Chanjing TTS supports:

both Chinese and English
multiple system voices
adjustment of speech speed
sentence-level timestamp in result

How to Use This Skill

前置条件（权限验证）：执行本 Skill 前，必须先通过 chanjing-credentials-guard 完成 AK/SK 与 Token 校验。本 Skill 与 guard 使用同一套凭证（~/.chanjing/credentials.json）；脚本在无凭证时会执行 open_login_page.py 脚本，在默认浏览器打开 AK/SK 注册/登录页，并提示配置命令。凭据与审稿对表见 manifest.yaml。

Security & credentials（引用）

详见 manifest.yaml 中 credentials 与 clientPermissions（及合规顶层 permissions）。

Multiple APIs need to be invoked. All share the domain: "https://open-api.chanjing.cc". All requests communicate using json.
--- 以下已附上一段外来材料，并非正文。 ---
-- ==== Sys2Proof/Tests/Slice0.lean ====
section
/-! SUPPORT. Small tests with results taken from the spec's vectors (95_test_vectors.md), and a witness for the hypotheses of every obligation. -/

namespace Sys2Proof.Tests

open Sys2Proof.Machine

/-! Fixtures: the spec's configurations CFG-A, CFG-B and CFG-C and small states on them. -/

def cfgA : Cfg := ⟨8192, 64, 66, 0xCFDF#16, .zeroFrame, .field12⟩
def cfgB : Cfg := ⟨32, 8, 10, 0xC00B#16, .zeroFrame, .field12⟩
def cfgC : Cfg := ⟨48, 12, 14, 0xC00B#16, .zeroFrame, .field12⟩

/-- CFG-B's image: `Img[i] = i` but for the entry word. -/
def imgB (tag : String) (e0 e1 : Byte) : Image :=
  Image.canon ⟨(0, e0) :: (1, e1) :: (List.range 30).map (fun i => (i + 2, BitVec.ofNat 8 (i + 2))), tag, 32, 10⟩

/-- CFG-C's image: `Img[i] = 0x30 + i`. -/
def imgC : Image := Image.canon ⟨(List.range 48).map (fun i => (i, BitVec.ofNat 8 (0x30 + i))), "flash", 48, 14⟩

def good (t r : Nat) : Link := ⟨List.replicate t .ok, List.replicate r (.byte 0#8), 0⟩

/-- SESS = READY on CFG-B, entry word 0xC005. -/
def readyB : State := { State.reset with cfg := cfgB, sess := .ready, img := imgB "flash" 0x05#8 0xC0#8, link := good 8 30 }

/-- SESS = READY on CFG-C. -/
def readyC : State := { State.reset with cfg := cfgC, sess := .ready, img := imgC, link := good 8 30 }

/-- Reset on CFG-B. -/
def freshB : State := { readyB with sess := .idle }

def theFrame : Frame := ⟨0xAA#8, 0x55#8, 0xFF#8, 0x00#8⟩

/-- A full batch but for one frame. -/
def sevenB : State := { readyB with seq := .fill, pcnt := 7, pbuf := Vector.replicate 8 theFrame }

/-- What a test looks at in an outcome: nothing unless it is a next state. -/
def look {α : Type} (f : State → α) (o : Host.Outcome State Fault Refusal) : Option α :=
  match o with
  | .next s => some (f s)
  | .fault _ => none
  | .refused _ => none

def rxs (n : Nat) : List Event := List.replicate n (.rx (.byte 0#8))

/-! Well-formedness: one ill-formed term for each check, refused (R86, R82). -/

theorem test_wf_fill_odd : Instr.wf cfgB (.fill 3#16) = false := by decide
theorem test_wf_fill_outside_the_page : Instr.wf cfgB (.fill 8#16) = false ∧ Instr.wf cfgB (.fill 6#16) = true := by decide
theorem test_wf_erase_unaligned : Instr.wf cfgB (.erase 4#16) = false := by decide
theorem test_wf_erase_reserved : Instr.wf cfgB (.erase 24#16) = false ∧ Instr.wf cfgB (.erase 16#16) = true := by decide
theorem test_wf_write_unaligned : Instr.wf cfgB (.write 4#16) = false := by decide
theorem test_wf_write_reserved : Instr.wf cfgB (.write 24#16) = false ∧ Instr.wf cfgB (.write 16#16) = true := by decide
theorem test_wf_ackViolation_zero : Instr.wf cfgB (.ackViolation 0#8) = false := by decide

/-! Decoding, from words written out (R81, R84; V-R100, V-R101, V-R103). -/

theorem test_decode_load : decodeBytes .transmit [0x12#8, 0x34#8, 0x26#8, 0x00#8] = .ok (.load 0x12#8 0x34#8, []) := by decide
theorem test_decode_fill : decodeBytes .transmit [0xFE#8, 0x01#8, 0xFE#8, 0x01#8, 0x77#8] = .ok (.fill 0x01FE#16, [0x77#8]) := by decide
theorem test_decode_erase : decodeBytes .transmit [0x80#8, 0x1F#8, 0x9C#8, 0x03#8] = .ok (.erase 0x1F80#16, []) := by decide
theorem test_decode_write : decodeBytes .transmit [0x80#8, 0x1F#8, 0x9A#8, 0x05#8] = .ok (.write 0x1F80#16, []) := by decide
theorem test_decode_handshake : decodeBytes .transmit [0x00#8, 0x00#8, 0x00#8, 0x00#8] = .ok (.load 0x00#8 0x00#8, []) := by decide
theorem test_decode_ackSuccess : decodeBytes .receive [0x00#8, 0x15#8] = .ok (.ackSuccess, [0x15#8]) := by decide
theorem test_decode_ackViolation : decodeBytes .receive [0x80#8] = .ok (.ackViolation 0x80#8, []) := by decide
theorem test_decode_hostop :
    decode (.hostop .init []) = .ok .init ∧ decode (.hostop .pageWrite [8, 9]) = .ok (.pageWrite 8 9)
      ∧ decode (.hostop .close []) = .ok .close ∧ decode (.hostop .close [1]) = .error .badArguments := by decide
theorem test_decode_badChecksum :
    decodeBytes .transmit [0x12#8, 0x34#8, 0x27#8, 0x00#8] = .error .badChecksum
      ∧ decodeBytes .transmit [0x00#8, 0x00#8, 0x00#8, 0x01#8] = .error .badChecksum := by decide
theorem test_decode_unknownCmd :
    decodeBytes .transmit [0x00#8, 0x00#8, 0x02#8, 0x02#8] = .error (.unknownCmd 0x02#8)
      ∧ decodeBytes .transmit [0x00#8, 0x00#8, 0x04#8, 0x04#8] = .error (.unknownCmd 0x04#8) := by decide
theorem test_decode_truncated : decodeBytes .transmit [0x00#8, 0x00#8, 0x02#8] = .error .truncated := by decide
theorem test_decodeTableWord :
    decodeTableWord 32 0x12342600 = some (.load 0x12#8 0x34#8) ∧ decodeTableWord 32 0x3E003F01 = some (.fill 0x3E#16)
      ∧ decodeTableWord 32 0x801F9C03 = some (.erase 0x1F80#16) ∧ decodeTableWord 8 0x3F = some (.ackViolation 0x3F#8) := by decide
theorem test_withFetchWord_load :
    look (fun s => (s.pcnt.val, s.pbuf[0])) (step (State.reset.withFetchWord 32 0xAA55FF00)) = some (1, theFrame) := by decide

/-! V-R8: the admitted configurations. -/

theorem test_admission :
    [(⟨8192, 64, 66, 0#16, .zeroFrame, .field12⟩ : Cfg), ⟨32, 8, 10, 0#16, .zeroFrame, .field12⟩, ⟨48, 12, 14, 0#16, .zeroFrame, .field12⟩,
      ⟨8192, 64, 64, 0#16, .zeroFrame, .field12⟩, ⟨8192, 64, 2, 0#16, .zeroFrame, .field12⟩, ⟨16, 8, 10, 0#16, .zeroFrame, .field12⟩,
      ⟨24, 8, 10, 0#16, .zeroFrame, .field12⟩, ⟨0x20000, 64, 66, 0#16, .zeroFrame, .field12⟩, ⟨8192, 2, 4, 0#16, .zeroFrame, .field12⟩,
      ⟨8192, 63, 65, 0#16, .zeroFrame, .field12⟩, ⟨8190, 64, 66, 0#16, .zeroFrame, .field12⟩].map Cfg.wf
      = [true, true, true, false, true, false, true, false, false, false, false] := by decide

theorem test_layout_cfgA : cfgA.reservedStart = 8126 ∧ cfgA.resvPage = 8064 ∧ cfgA.bootloaderLen = 64 := by decide

/-! V-R154: the redirected vector, both modes. -/

theorem test_vector_field12 :
    [0xC000#16, 0xC02F#16, 0xC7FF#16, 0xC800#16, 0xCFDE#16, 0xCFDF#16, 0xCFFF#16].map (redirectedVector cfgA)
      = [0xC021#16, 0xC050#16, 0xC820#16, 0xC821#16, 0xCFFF#16, 0xC000#16, 0xC020#16] := by decide
theorem test_vector_add16 :
    [0xC02F#16, 0xCFDE#16, 0xCFDF#16, 0xCFFF#16].map (redirectedVector { cfgA with redirect := .add16 })
      = [0xC050#16, 0xCFFF#16, 0xD000#16, 0xD020#16] := by decide
theorem test_vector_target :
    rjmpTarget 4096 0 0xC02F#16 = 48 ∧ rjmpTarget 4096 4063 0xC050#16 = 48 ∧ rjmpTarget 4096 0 0xCFFF#16 = 0
      ∧ rjmpTarget 4096 4063 0xC020#16 = 0 := by decide

/-! The channel (V-R120 .. A16). -/

/-- A1: below capacity nothing goes out. -/
theorem test_load_queued : look (fun s => (s.pcnt.val, s.pbuf[0], s.events)) (exec (.load 0xAA#8 0x55#8) readyB) = some (1, theFrame, []) := by decide
/-- A2: the eighth frame. -/
theorem test_load_eighth : look (fun s => (s.pcnt.val, s.ackpend.val, s.events)) (exec (.load 0xAA#8 0x55#8) sevenB)
    = some (0, 0, .tx ((List.replicate 8 theFrame).flatMap Frame.bytes) :: rxs 8) := by decide +kernel
/-- R105's example. -/
theorem test_fill_queued : look (fun s => s.pbuf[0]) (exec (.fill 0x3E#16) readyB) = some ⟨0x3E#8, 0x00#8, 0x3F#8, 0x01#8⟩ := by decide
/-- A11: the fifth acknowledgement fails. -/
theorem test_fill_fifth_ack_fails :
    look (fun s => (s.pcnt.val, s.ackpend.val, s.results)) (exec (.fill 0#16)
      { sevenB with link := ⟨[.ok], List.replicate 4 (.byte 0#8) ++ [.fail], 0⟩ }) = some (8, 4, [.linkFailure .linkRecv]) := by decide +kernel
/-- A13. -/
theorem test_erase : look (fun s => s.events) (exec (.erase 0x1F80#16) readyB) = some (.tx [0x80#8, 0x1F#8, 0x9C#8, 0x03#8] :: rxs 1) := by decide
/-- A15: PCNT = 3. -/
theorem test_erase_assert : look (fun s => (s.events, s.faults)) (exec (.erase 0x1F80#16) { readyB with pcnt := 3 })
    = some ([], [.invariant .r130]) := by decide
/-- A14 with the WRITE frame. -/
theorem test_write_violation :
    look (fun s => (s.ackpend.val, s.sess, s.results)) (exec (.write 0x1F80#16) { readyB with link := ⟨[.ok], [.byte 0x3F#8], 0⟩ })
      = some (1, .aborted, [.linkFailure (.linkAck 0x3F#8)]) := by decide
theorem test_write : look (fun s => s.events) (exec (.write 0x1F80#16) readyB) = some (.tx [0x80#8, 0x1F#8, 0x9A#8, 0x05#8] :: rxs 1) := by decide
theorem test_handshake : look (fun s => s.events) (exec .handshake freshB) = some (.tx [0x00#8, 0x00#8, 0x00#8, 0x00#8] :: rxs 1) := by decide
/-- R124's examples. -/
theorem test_ackSuccess : look (fun s => (s.ackpend.val, s.pcnt.val)) (exec .ackSuccess { sevenB with ackpend := 3, pcnt := 8 }) = some (2, 8) := by decide
theorem test_ackSuccess_last : look (fun s => (s.ackpend.val, s.pcnt.val)) (exec .ackSuccess { sevenB with ackpend := 1, pcnt := 8 }) = some (0, 0) := by decide
theorem test_ackViolation : look (fun s => (s.ackpend.val, s.results)) (exec (.ackViolation 0x15#8) { sevenB with ackpend := 3 })
    = some (3, [.linkFailure (.linkAck 0x15#8)]) := by decide
/-- A6: a flush of four frames is one transmission of 16 bytes. -/
theorem test_flush_four : (flush { sevenB with pcnt := 4 }).events = .tx ((List.replicate 4 theFrame).flatMap Frame.bytes) :: rxs 4 := by decide +kernel

/-! The entry points (H1 to H12, E1 to E9, P1 to P6). -/

/-- H1. -/
theorem test_init : look (fun s => (s.sess, s.results, s.events)) (exec .init freshB)
    = some (.ready, [.ok 0], .tx [0x00#8, 0x00#8, 0x00#8, 0x00#8] :: rxs 1) := by decide +kernel
/-- H9. -/
theorem test_init_refused : exec .init readyB = .refused .entryNotAdmitted := rfl
/-- H6, H11. -/
theorem test_close : look (fun s => (s.sess, s.events, s.results)) (exec .close readyB) = some (.closed, [.tclose], [.ok 0]) := by decide
theorem test_close_halted : exec .close { readyB with sess := .halted } = .refused .entryNotAdmitted := rfl
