-- ==== Sys2Proof/Word.lean ====
section
/-! DEFINITION. The word types of the encryptor CORE: every value is an unsigned bit vector whose bit 0 is the least
significant (R10, R11, R32). -/

namespace Sys2Proof

/-- An "8-bit unsigned value; all operations are modulo-256, no signedness" (R10): data bytes, keys, results. -/
abbrev Byte := BitVec 8

/-- A seed, four significant bits wide (R9, SEED_W). -/
abbrev Seed := BitVec 4

/-- A command word, 32 bits (R43). -/
abbrev CmdWord := BitVec 32

/-- A response word, 12 bits (R44). -/
abbrev RspWord := BitVec 12

/-- The chain-step counter, 32 bits (R22). -/
abbrev Counter := BitVec 32

/-- A bit position, a rotation amount or an index of a loop over the bits of a byte: always in 0..7 (R54, R59). -/
abbrev BitPos := Fin 8

end Sys2Proof
end

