-- ==== Sys2Proof/Machine/Message.lean ====
section
/-! DEFINITION. The document's functions on whole messages (R78 to R80), the pseudo-operations and their expansion into
commands (R53, R71, R87, R88), and the host's side of a command sequence. No command calls these: the CORE holds no sequence
(R29). -/

namespace Sys2Proof.Machine

/-- Encrypt from the feedback byte `prev`: each byte is XORed with the ciphertext byte before it (R78). -/
def encryptFrom (key prev : Byte) : List Byte → List Byte
  | [] => []
  | p :: ps => encryptByte (p ^^^ prev) key :: encryptFrom key (encryptByte (p ^^^ prev) key) ps

/-- Encrypt(plaintext, key) (R78). -/
def encryptMessage (plaintext : List Byte) (key : Byte) : List Byte := encryptFrom key Config.iv plaintext

/-- Decrypt(ciphertext, key): every source byte by itself, then the XOR with the ciphertext byte before it, the IV for the
first (R79). -/
def decryptMessage (ciphertext : List Byte) (key : Byte) : List Byte :=
  List.zipWith (fun source prev => source ^^^ prev) (ciphertext.map fun c => decryptByte c key) (Config.iv :: ciphertext)

/-- COMPUTEKEY seed is KEYCALC seed (R53, R71). -/
def computeKeyOp (seed : Byte) : List Instr := [.keycalc seed]

/-- ENCRYPT key, [p0, …]: KEYLD key, then one ENC for each byte (R53, R87). -/
def encryptOp (key : Byte) (plaintext : List Byte) : List Instr := .keyld key :: plaintext.map .enc

/-- DECRYPT key, [c0, …]: KEYLD key, then one DEC for each byte (R53, R88). -/
def decryptOp (key : Byte) (ciphertext : List Byte) : List Instr := .keyld key :: ciphertext.map .dec

/-- What a host does that issues these commands in order and takes each response before the next command (R117). -/
def hostScript (commands : List Instr) : List HostEvent :=
  commands.flatMap fun i => [.command (encode i), .take]

end Sys2Proof.Machine
end

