-- ==== Sys2Proof/Certificates/Slice0/Obligations.lean ====
section
/-! DEFINITION. The statements about the model, each from a numbered rule R<n> of the spec. `{ s with … }` in the conclusion
of a statement about a command names everything the command writes: every field not named there, of the registers, the
interface and the host, is as before. -/

open Sys2Proof Sys2Proof.Machine

/-! ### Encoding -/

/-- Words written out from the encodings of R55, R61, R68, R69, R76, R82, R84 and R94 decode to their commands, and the
spec's illegal words decode to Illegal (R49, R93). -/
def Obligations.SampleWordsDecode : Prop :=
  decode 0x00000000#32 = .cmd .nop ∧ decode 0x0100038A#32 = .cmd (.getbit 0x8A#8 3#8) ∧
  decode 0x1000028A#32 = .cmd (.rotl 0x8A#8 2#8) ∧ decode 0x20000500#32 = .cmd (.keygen 5#8) ∧
  decode 0x21000001#32 = .cmd (.keyld 1#8) ∧ decode 0x3000A58A#32 = .cmd (.encb 0x8A#8 0xA5#8) ∧
  decode 0x40000041#32 = .cmd (.enc 0x41#8) ∧ decode 0x42000000#32 = .cmd .crst ∧
  decode 0x50000100#32 = .cmd (.rdreg 1#8) ∧
  decode 0x00000001#32 = .illegal ∧ decode 0x10010901#32 = .illegal ∧ decode 0x40000141#32 = .illegal ∧
  decode 0xFF000000#32 = .illegal

/-- Decoding the word of a command gives the command back, with every operand at every value (R43, R45 to R48). -/
def Obligations.DecodeOfEncode : Prop :=
  ∀ i : Instr, i.wellFormed = true → decode (encode i) = .cmd i

/-- No two words spell one command, so no bit of a legal word is ignored (R47, R49). -/
def Obligations.EncodeOfDecode : Prop :=
  ∀ (cw : CmdWord) (i : Instr), decode cw = .cmd i → encode i = cw

/-- At most one row of R47's table admits a word. -/
def Obligations.RowsAreDisjoint : Prop :=
  ∀ (cw : CmdWord) (r q : OpRow), r ∈ opRows → q ∈ opRows → r.admits cw = true → q.admits cw = true → r = q

/-- E_ILLEGAL (R99): which words are Illegal, and what executing one does. -/
def Obligations.IllegalWords : Prop :=
  (∀ cw : CmdWord, decode cw = .illegal ↔
    (∀ m : Mnemonic, cw.extractLsb' 24 8 ≠ m.opcode) ∨ cw.extractLsb' 16 8 ≠ 0#8 ∨
    ∃ m : Mnemonic, cw.extractLsb' 24 8 = m.opcode ∧
      ((m.usesA = false ∧ cw.extractLsb' 0 8 ≠ 0#8) ∨ (m.usesB = false ∧ cw.extractLsb' 8 8 ≠ 0#8))) ∧
  (∀ (cw : CmdWord) (s : State), s.runsNext cw → decode cw = .illegal →
    step s = .next { s with port := .responding 0x100#12 })

/-! ### BitField -/

/-- GETBIT (R55): encoding, result for every position, and both errors; no state is written. -/
def Obligations.GetbitCommand : Prop :=
  (∀ (cw : CmdWord) (a b : Byte), decode cw = .cmd (.getbit a b) ↔
    cw &&& 0xFFFF0000#32 = 0x01000000#32 ∧ a = cw.extractLsb' 0 8 ∧ b = cw.extractLsb' 8 8) ∧
  (∀ (cw : CmdWord) (s : State), s.runsNext cw → cw.extractLsb' 24 8 = 0x01#8 → cw.extractLsb' 16 8 ≠ 0#8 →
    step s = .next { s with port := .responding 0x100#12 }) ∧
  (∀ (a b : Byte) (s : State), b.toNat ≤ 7 → exec (.getbit a b) s =
    .next { s with port := .responding (0x0#4 ++ if a.getLsbD b.toNat then 0x01#8 else 0x00#8) }) ∧
  (∀ (a b : Byte) (s : State), 7 < b.toNat → exec (.getbit a b) s = .next { s with port := .responding 0x200#12 })

/-- SETBIT (R56): encoding, result for every position, and both errors; no state is written. -/
def Obligations.SetbitCommand : Prop :=
  (∀ (cw : CmdWord) (a b : Byte), decode cw = .cmd (.setbit a b) ↔
    cw &&& 0xFFFF0000#32 = 0x02000000#32 ∧ a = cw.extractLsb' 0 8 ∧ b = cw.extractLsb' 8 8) ∧
  (∀ (cw : CmdWord) (s : State), s.runsNext cw → cw.extractLsb' 24 8 = 0x02#8 → cw.extractLsb' 16 8 ≠ 0#8 →
    step s = .next { s with port := .responding 0x100#12 }) ∧
  (∀ (a b : Byte) (s : State), b.toNat ≤ 7 → exec (.setbit a b) s =
    .next { s with port := .responding (0x0#4 ++ (a ||| (1#8 <<< b.toNat))) }) ∧
  (∀ (a b : Byte) (s : State), 7 < b.toNat → exec (.setbit a b) s = .next { s with port := .responding 0x200#12 })

/-- CLRBIT (R57): encoding, result for every position, and both errors; no state is written. -/
def Obligations.ClrbitCommand : Prop :=
  (∀ (cw : CmdWord) (a b : Byte), decode cw = .cmd (.clrbit a b) ↔
    cw &&& 0xFFFF0000#32 = 0x03000000#32 ∧ a = cw.extractLsb' 0 8 ∧ b = cw.extractLsb' 8 8) ∧
  (∀ (cw : CmdWord) (s : State), s.runsNext cw → cw.extractLsb' 24 8 = 0x03#8 → cw.extractLsb' 16 8 ≠ 0#8 →
    step s = .next { s with port := .responding 0x100#12 }) ∧
  (∀ (a b : Byte) (s : State), b.toNat ≤ 7 → exec (.clrbit a b) s =
    .next { s with port := .responding (0x0#4 ++ (a &&& ~~~(1#8 <<< b.toNat))) }) ∧
  (∀ (a b : Byte) (s : State), 7 < b.toNat → exec (.clrbit a b) s = .next { s with port := .responding 0x200#12 })

/-- The laws of R58, of the results of the commands in any state: for every byte and any two different positions. -/
def Obligations.BitFieldLaws : Prop :=
  ∀ (s : State) (a p q : Byte), p.toNat ≤ 7 → q.toNat ≤ 7 → p ≠ q →
    ∃ u c : Byte, answer (.setbit a p) s = some u ∧ answer (.clrbit a p) s = some c ∧
      answer (.getbit u p) s = some 1#8 ∧ answer (.getbit c p) s = some 0#8 ∧
      answer (.getbit u q) s = answer (.getbit a q) s ∧ answer (.getbit c q) s = answer (.getbit a q) s ∧
      answer (.setbit u p) s = some u ∧ answer (.clrbit c p) s = some c ∧
      answer (.setbit c p) s = some u ∧ answer (.clrbit u p) s = some c ∧
      (((List.range 8).map fun i => ((answer (.getbit a (BitVec.ofNat 8 i)) s).getD 0xFF#8).toNat * 2 ^ i).sum = a.toNat)

/-! ### CircularRotate -/

/-- ROTL (R61): encoding, the closed form of the result for every amount (R60), and both errors; no state is written. -/
def Obligations.RotlCommand : Prop :=
  (∀ (cw : CmdWord) (a b : Byte), decode cw = .cmd (.rotl a b) ↔
    cw &&& 0xFFFF0000#32 = 0x10000000#32 ∧ a = cw.extractLsb' 0 8 ∧ b = cw.extractLsb' 8 8) ∧
  (∀ (cw : CmdWord) (s : State), s.runsNext cw → cw.extractLsb' 24 8 = 0x10#8 → cw.extractLsb' 16 8 ≠ 0#8 →
    step s = .next { s with port := .responding 0x100#12 }) ∧
  (∀ (a b : Byte) (s : State), b.toNat ≤ 7 → exec (.rotl a b) s =
    .next { s with port := .responding (0x0#4 ++ rotlForm a b.toNat) }) ∧
  (∀ (a b : Byte) (s : State), 7 < b.toNat → exec (.rotl a b) s = .next { s with port := .responding 0x300#12 })

/-- ROTR (R62): encoding, the closed form of the result for every amount (R60), and both errors; no state is written. -/
def Obligations.RotrCommand : Prop :=
  (∀ (cw : CmdWord) (a b : Byte), decode cw = .cmd (.rotr a b) ↔
    cw &&& 0xFFFF0000#32 = 0x11000000#32 ∧ a = cw.extractLsb' 0 8 ∧ b = cw.extractLsb' 8 8) ∧
  (∀ (cw : CmdWord) (s : State), s.runsNext cw → cw.extractLsb' 24 8 = 0x11#8 → cw.extractLsb' 16 8 ≠ 0#8 →
    step s = .next { s with port := .responding 0x100#12 }) ∧
  (∀ (a b : Byte) (s : State), b.toNat ≤ 7 → exec (.rotr a b) s =
    .next { s with port := .responding (0x0#4 ++ rotrForm a b.toNat) }) ∧
  (∀ (a b : Byte) (s : State), 7 < b.toNat → exec (.rotr a b) s = .next { s with port := .responding 0x300#12 })

/-- The loops of R59 equal the closed forms of R60, and every bit of the result is the bit of the source that R60 names. -/
def Obligations.RotationClosedForms : Prop :=
  (∀ (b : Byte) (n : BitPos), rotateLeft b n = rotlForm b n.val ∧ rotateRight b n = rotrForm b n.val) ∧
  (∀ (s : State) (a n : Byte) (i : Nat), n.toNat ≤ 7 → i ≤ 7 →
    ∃ l r : Byte, answer (.rotl a n) s = some l ∧ answer (.rotr a n) s = some r ∧
      l.getLsbD i = a.getLsbD ((i + 8 - n.toNat) % 8) ∧ r.getLsbD i = a.getLsbD ((i + n.toNat) % 8))

/-- The laws of R63, of the results of the commands in any state. -/
def Obligations.RotationLaws : Prop :=
  ∀ (s : State) (a m n : Byte), m.toNat ≤ 7 → n.toNat ≤ 7 →
    ∃ l r : Byte, answer (.rotl a n) s = some l ∧ answer (.rotr a n) s = some r ∧
      answer (.rotr l n) s = some a ∧ answer (.rotl r n) s = some a ∧
      popcount l = popcount a ∧ popcount r = popcount a ∧
      (1 ≤ n.toNat → answer (.rotr a (8#8 - n)) s = some l) ∧
      (∃ x : Byte, answer (.rotl a m) s = some x ∧
        answer (.rotl x n) s = answer (.rotl a (BitVec.ofNat 8 ((m.toNat + n.toNat) % 8))) s)

/-! ### KeyScheduler -/

/-- KEYGEN (R68): encoding, the key installed and returned for every seed in 0..15 (closed form of R65), the new session,
and both errors, which leave all as it was. -/
def Obligations.KeygenCommand : Prop :=
  (∀ (cw : CmdWord) (b : Byte), decode cw = .cmd (.keygen b) ↔
    cw &&& 0xFFFF00FF#32 = 0x20000000#32 ∧ b = cw.extractLsb' 8 8) ∧
  (∀ (cw : CmdWord) (s : State), s.runsNext cw → cw.extractLsb' 24 8 = 0x20#8 →
    (cw.extractLsb' 16 8 ≠ 0#8 ∨ cw.extractLsb' 0 8 ≠ 0#8) → step s = .next { s with port := .responding 0x100#12 }) ∧
  (∀ (b : Byte) (s : State), b.toNat ≤ 15 → exec (.keygen b) s =
    .next { s with key := keyForm b, keyv := true, fb := 0xCB#8, cnt := 0#32, port := .responding (0x0#4 ++ keyForm b) }) ∧
  (∀ (b : Byte) (s : State), 15 < b.toNat → exec (.keygen b) s = .next { s with port := .responding 0x400#12 })

/-- KEYLD (R69): encoding, the byte installed and returned, the new session, the one error, and that KEYLD 0xA5 leaves what
KEYGEN 5 leaves. -/
def Obligations.KeyldCommand : Prop :=
  (∀ (cw : CmdWord) (a : Byte), decode cw = .cmd (.keyld a) ↔
    cw &&& 0xFFFFFF00#32 = 0x21000000#32 ∧ a = cw.extractLsb' 0 8) ∧
  (∀ (cw : CmdWord) (s : State), s.runsNext cw → cw.extractLsb' 24 8 = 0x21#8 →
    (cw.extractLsb' 16 8 ≠ 0#8 ∨ cw.extractLsb' 8 8 ≠ 0#8) → step s = .next { s with port := .responding 0x100#12 }) ∧
  (∀ (a : Byte) (s : State), exec (.keyld a) s =
    .next { s with key := a, keyv := true, fb := 0xCB#8, cnt := 0#32, port := .responding (0x0#4 ++ a) }) ∧
  (∀ s : State, exec (.keyld 0xA5#8) s = exec (.keygen 5#8) s)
You should use utf-8 to encode and decode text throughout this task.

Obtain an access_token, which is required for all subsequent API calls
List all voice IDs and select one to use
Call the Create Speech API, record task_id
Poll the Query Speech Status API until success, then download generated audio file using the url in response

Obtain AccessToken

从 ~/.chanjing/credentials.json 读取 app_id 和 secret_key，若无有效 Token 则调用：

POST /open/v1/access_token
Content-Type: application/json

请求体（使用本地配置的 app_id、secret_key）：

{
  "app_id": "<从 credentials.json 读取>",
  "secret_key": "<从 credentials.json 读取>"
}

Response example:

{
  "trace_id": "8ff3fcd57b33566048ef28568c6cee96",
  "code": 0,
  "msg": "success",
  "data": {
    "access_token": "1208CuZcV1Vlzj8MxqbO0kd1Wcl4yxwoHl6pYIzvAGoP3DpwmCCa73zmgR5NCrNu",
    "expire_in": 1721289220
  }
}

Response field description:

| First-level Field | Second-level Field | Description | |---|---|---| | code | | Response status code | | msg | | Response message | | data | | Response data | | | access_token | Valid for one day, previous token will be invalidated | | | expire_in | Token expiration time |

Response Status Code Description

| Code | Description | |---|---| | 0 | Success | | 400 | Invalid parameter format | | 40000 | Parameter error | | 50000 | System internal error |

Select a Voice ID

Obtain all available voice IDs via API, and select one that fits the task at hand. The dialect/accent can be deduced from the voice name.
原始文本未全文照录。